The classification algorithms were demonstrated on three sites. They were initially validated at Fort Ord Seaside, California and then applied as part of the ESTCP Classification Program at the Former Camp Sibert, Alabama and the Former Camp San Luis Obispo (SLO), California. Results from early implementations show that the demonstrators were too conservative in the application of their methods. The demonstrators did not classify a large number of targets because they labeled them as “can’t analyze”, which can be due to factors such as signal-to-noise ratio (SNR) and data quality. Targets identified as “can’t analyze” are treated as potential targets of interest and, in large quantities, can significantly reduce the potential for cost savings at a site.

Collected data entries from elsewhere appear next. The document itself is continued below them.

-- ==== Sys2Proof/Laws/Frame/Kept.lean ====
section
/-! SUPPORT. What stays where an operation leaves a choice of parts alone, part by part: one statement for each choice that an operation
makes. -/

namespace Sys2Proof.Machine

/-- What reads pending alone reads the same. -/
abbrev SamePending (s t : State) : Prop :=
  t.pending = s.pending

theorem SamePending.of {M : Touch} {s t : State} (h : t.outside M = s.outside M) (h0 : M.pending = false) : SamePending s t := by
  have e0 := State.pending_of_outside h h0
  exact e0

/-- What reads draws alone reads the same. -/
abbrev SameDraws (s t : State) : Prop :=
  t.draws = s.draws ∧ (∀ a, t.draw a = s.draw a)

theorem SameDraws.of {M : Touch} {s t : State} (h : t.outside M = s.outside M) (h0 : M.draws = false) : SameDraws s t := by
  have e0 := State.draws_of_outside h h0
  have hx : t.rest { pending := true, out := true, ident := true, fuses := true, pins := true, clock := true, pulses := true, chain := true, chainPorts := true, dict := true, anyNum := true, doms := true, results := true, logs := true, power := true, vbat := true, radio := true, ports := true, rxTiles := true, txTiles := true, girth := true, recs := true, sched := true, cinch := true, keeper := true, sb := true, straps := true, journal := true, attached := true, nodeQueues := true, tables := true, windows := true, halter := true, har := true, queues := true, arrivals := true, lacing := true, tree := true, curb := true, concho := true, cores := true, locals := true, buckle := true, edges := true, host := true, flags := true, reports := true } = s.rest { pending := true, out := true, ident := true, fuses := true, pins := true, clock := true, pulses := true, chain := true, chainPorts := true, dict := true, anyNum := true, doms := true, results := true, logs := true, power := true, vbat := true, radio := true, ports := true, rxTiles := true, txTiles := true, girth := true, recs := true, sched := true, cinch := true, keeper := true, sb := true, straps := true, journal := true, attached := true, nodeQueues := true, tables := true, windows := true, halter := true, har := true, queues := true, arrivals := true, lacing := true, tree := true, curb := true, concho := true, cores := true, locals := true, buckle := true, edges := true, host := true, flags := true, reports := true } := by
    simp only [State.rest, State.outside, cond_true, cond_false, e0]
  exact ⟨e0, fun a => (congrArg (fun u : State => u.draw a) hx :)⟩

/-- What reads out alone reads the same. -/
abbrev SameOut (s t : State) : Prop :=
  t.out = s.out

theorem SameOut.of {M : Touch} {s t : State} (h : t.outside M = s.outside M) (h0 : M.out = false) : SameOut s t := by
  have e0 := State.out_of_outside h h0
  exact e0

/-- What reads ident alone reads the same. -/
abbrev SameIdent (s t : State) : Prop :=
  t.ident = s.ident

theorem SameIdent.of {M : Touch} {s t : State} (h : t.outside M = s.outside M) (h0 : M.ident = false) : SameIdent s t := by
  have e0 := State.ident_of_outside h h0
  exact e0

/-- What reads fuses alone reads the same. -/
abbrev SameFuses (s t : State) : Prop :=
  t.fuses = s.fuses

theorem SameFuses.of {M : Touch} {s t : State} (h : t.outside M = s.outside M) (h0 : M.fuses = false) : SameFuses s t := by
  have e0 := State.fuses_of_outside h h0
  exact e0

/-- What reads pins alone reads the same. -/
abbrev SamePins (s t : State) : Prop :=
  t.pins = s.pins

theorem SamePins.of {M : Touch} {s t : State} (h : t.outside M = s.outside M) (h0 : M.pins = false) : SamePins s t := by
  have e0 := State.pins_of_outside h h0
  exact e0

/-- What reads clock alone reads the same. -/
abbrev SameClock (s t : State) : Prop :=
  t.clock = s.clock ∧ t.elapsed = s.elapsed ∧ t.nowNs = s.nowNs ∧ t.nowMs = s.nowMs ∧ t.time80 = s.time80 ∧ t.us256 = s.us256

theorem SameClock.of {M : Touch} {s t : State} (h : t.outside M = s.outside M) (h0 : M.clock = false) : SameClock s t := by
  have e0 := State.clock_of_outside h h0
  have hx : t.rest { pending := true, draws := true, out := true, ident := true, fuses := true, pins := true, pulses := true, chain := true, chainPorts := true, dict := true, anyNum := true, doms := true, results := true, logs := true, power := true, vbat := true, radio := true, ports := true, rxTiles := true, txTiles := true, girth := true, recs := true, sched := true, cinch := true, keeper := true, sb := true, straps := true, journal := true, attached := true, nodeQueues := true, tables := true, windows := true, halter := true, har := true, queues := true, arrivals := true, lacing := true, tree := true, curb := true, concho := true, cores := true, locals := true, buckle := true, edges := true, host := true, flags := true, reports := true } = s.rest { pending := true, draws := true, out := true, ident := true, fuses := true, pins := true, pulses := true, chain := true, chainPorts := true, dict := true, anyNum := true, doms := true, results := true, logs := true, power := true, vbat := true, radio := true, ports := true, rxTiles := true, txTiles := true, girth := true, recs := true, sched := true, cinch := true, keeper := true, sb := true, straps := true, journal := true, attached := true, nodeQueues := true, tables := true, windows := true, halter := true, har := true, queues := true, arrivals := true, lacing := true, tree := true, curb := true, concho := true, cores := true, locals := true, buckle := true, edges := true, host := true, flags := true, reports := true } := by
    simp only [State.rest, State.outside, cond_true, cond_false, e0]
  exact ⟨e0, (congrArg (fun u : State => u.elapsed) hx :), (congrArg (fun u : State => u.nowNs) hx :), (congrArg (fun u : State => u.nowMs) hx :), (congrArg (fun u : State => u.time80) hx :), (congrArg (fun u : State => u.us256) hx :)⟩

/-- What reads pulses alone reads the same. -/
abbrev SamePulses (s t : State) : Prop :=
  t.pulses = s.pulses ∧ (∀ a, t.pulse a = s.pulse a)

theorem SamePulses.of {M : Touch} {s t : State} (h : t.outside M = s.outside M) (h0 : M.pulses = false) : SamePulses s t := by
  have e0 := State.pulses_of_outside h h0
  have hx : t.rest { pending := true, draws := true, out := true, ident := true, fuses := true, pins := true, clock := true, chain := true, chainPorts := true, dict := true, anyNum := true, doms := true, results := true, logs := true, power := true, vbat := true, radio := true, ports := true, rxTiles := true, txTiles := true, girth := true, recs := true, sched := true, cinch := true, keeper := true, sb := true, straps := true, journal := true, attached := true, nodeQueues := true, tables := true, windows := true, halter := true, har := true, queues := true, arrivals := true, lacing := true, tree := true, curb := true, concho := true, cores := true, locals := true, buckle := true, edges := true, host := true, flags := true, reports := true } = s.rest { pending := true, draws := true, out := true, ident := true, fuses := true, pins := true, clock := true, chain := true, chainPorts := true, dict := true, anyNum := true, doms := true, results := true, logs := true, power := true, vbat := true, radio := true, ports := true, rxTiles := true, txTiles := true, girth := true, recs := true, sched := true, cinch := true, keeper := true, sb := true, straps := true, journal := true, attached := true, nodeQueues := true, tables := true, windows := true, halter := true, har := true, queues := true, arrivals := true, lacing := true, tree := true, curb := true, concho := true, cores := true, locals := true, buckle := true, edges := true, host := true, flags := true, reports := true } := by
    simp only [State.rest, State.outside, cond_true, cond_false, e0]
  exact ⟨e0, fun a => (congrArg (fun u : State => u.pulse a) hx :)⟩

/-- What reads chain alone reads the same. -/
abbrev SameChain (s t : State) : Prop :=
  t.chain.topo = s.chain.topo ∧ t.chain.enumRun = s.chain.enumRun ∧ t.chain.claim = s.chain.claim ∧ t.chain.headAt = s.chain.headAt ∧ t.chain.fullOwed = s.chain.fullOwed ∧ t.chain.nextTag = s.chain.nextTag ∧ t.chain.opens = s.chain.opens ∧ t.chain.late = s.chain.late

theorem SameChain.of {M : Touch} {s t : State} (h : t.outside M = s.outside M) (h0 : M.chain = false) : SameChain s t := by
  have e0 := State.chain_topo_of_outside h h0
  have e1 := State.chain_enumRun_of_outside h h0
  have e2 := State.chain_claim_of_outside h h0
  have e3 := State.chain_headAt_of_outside h h0
  have e4 := State.chain_fullOwed_of_outside h h0
  have e5 := State.chain_nextTag_of_outside h h0
  have e6 := State.chain_opens_of_outside h h0
  have e7 := State.chain_late_of_outside h h0
  exact ⟨e0, e1, e2, e3, e4, e5, e6, e7⟩

/-- What reads chainPorts alone reads the same. -/
abbrev SameChainPorts (s t : State) : Prop :=
  t.chain.portUp = s.chain.portUp ∧ t.chain.portDn = s.chain.portDn ∧ (∀ a b, t.chainReady a b = s.chainReady a b) ∧ (∀ a, t.cport a = s.cport a)

theorem SameChainPorts.of {M : Touch} {s t : State} (h : t.outside M = s.outside M) (h0 : M.chainPorts = false) : SameChainPorts s t := by
  have e0 := State.chain_portUp_of_outside h h0
  have e1 := State.chain_portDn_of_outside h h0
  have hx : t.rest { pending := true, draws := true, out := true, ident := true, fuses := true, pins := true, clock := true, pulses := true, chain := true, dict := true, anyNum := true, doms := true, results := true, logs := true, power := true, vbat := true, radio := true, ports := true, rxTiles := true, txTiles := true, girth := true, recs := true, sched := true, cinch := true, keeper := true, sb := true, straps := true, journal := true, attached := true, nodeQueues := true, tables := true, windows := true, halter := true, har := true, queues := true, arrivals := true, lacing := true, tree := true, curb := true, concho := true, cores := true, locals := true, buckle := true, edges := true, host := true, flags := true, reports := true } = s.rest { pending := true, draws := true, out := true, ident := true, fuses := true, pins := true, clock := true, pulses := true, chain := true, dict := true, anyNum := true, doms := true, results := true, logs := true, power := true, vbat := true, radio := true, ports := true, rxTiles := true, txTiles := true, girth := true, recs := true, sched := true, cinch := true, keeper := true, sb := true, straps := true, journal := true, attached := true, nodeQueues := true, tables := true, windows := true, halter := true, har := true, queues := true, arrivals := true, lacing := true, tree := true, curb := true, concho := true, cores := true, locals := true, buckle := true, edges := true, host := true, flags := true, reports := true } := by
    simp only [State.rest, State.outside, cond_true, cond_false, e0, e1]
  exact ⟨e0, e1, fun a b => (congrArg (fun u : State => u.chainReady a b) hx :), fun a => (congrArg (fun u : State => u.cport a) hx :)⟩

Building on lessons learned from the Ft. Ord Seaside and Camp Sibert demonstrations, the demonstrators refined their methods and the active learning algorithms produced outstanding results at Camp SLO using MetalMapper sensor data. The demonstrators were able to analyze a much larger percentage of site targets. The majority of targets of interest and non-targets of interest were readily recognized and classified as such with high confidence.
The Department of Defense will benefit from the reduced number of total excavations required to clean a given site. The adaptive algorithms demonstrated provide a mathematically rigorous means of adaptively augmenting a training data set, based on the site-dependent observed data. This procedure provides an ordered dig list. Moreover, the graph-based semi-supervised algorithm provides a means of performing classification based on all observed data at a given site, not one feature vector at a time. Both of these techniques have resulted in significantly reduced total excavations, while achieving high UXO detection. The techniques demonstrated in this project represent the state-of-the-art in digital geophysics, and their success has the potential to transform UXO cleanup methods.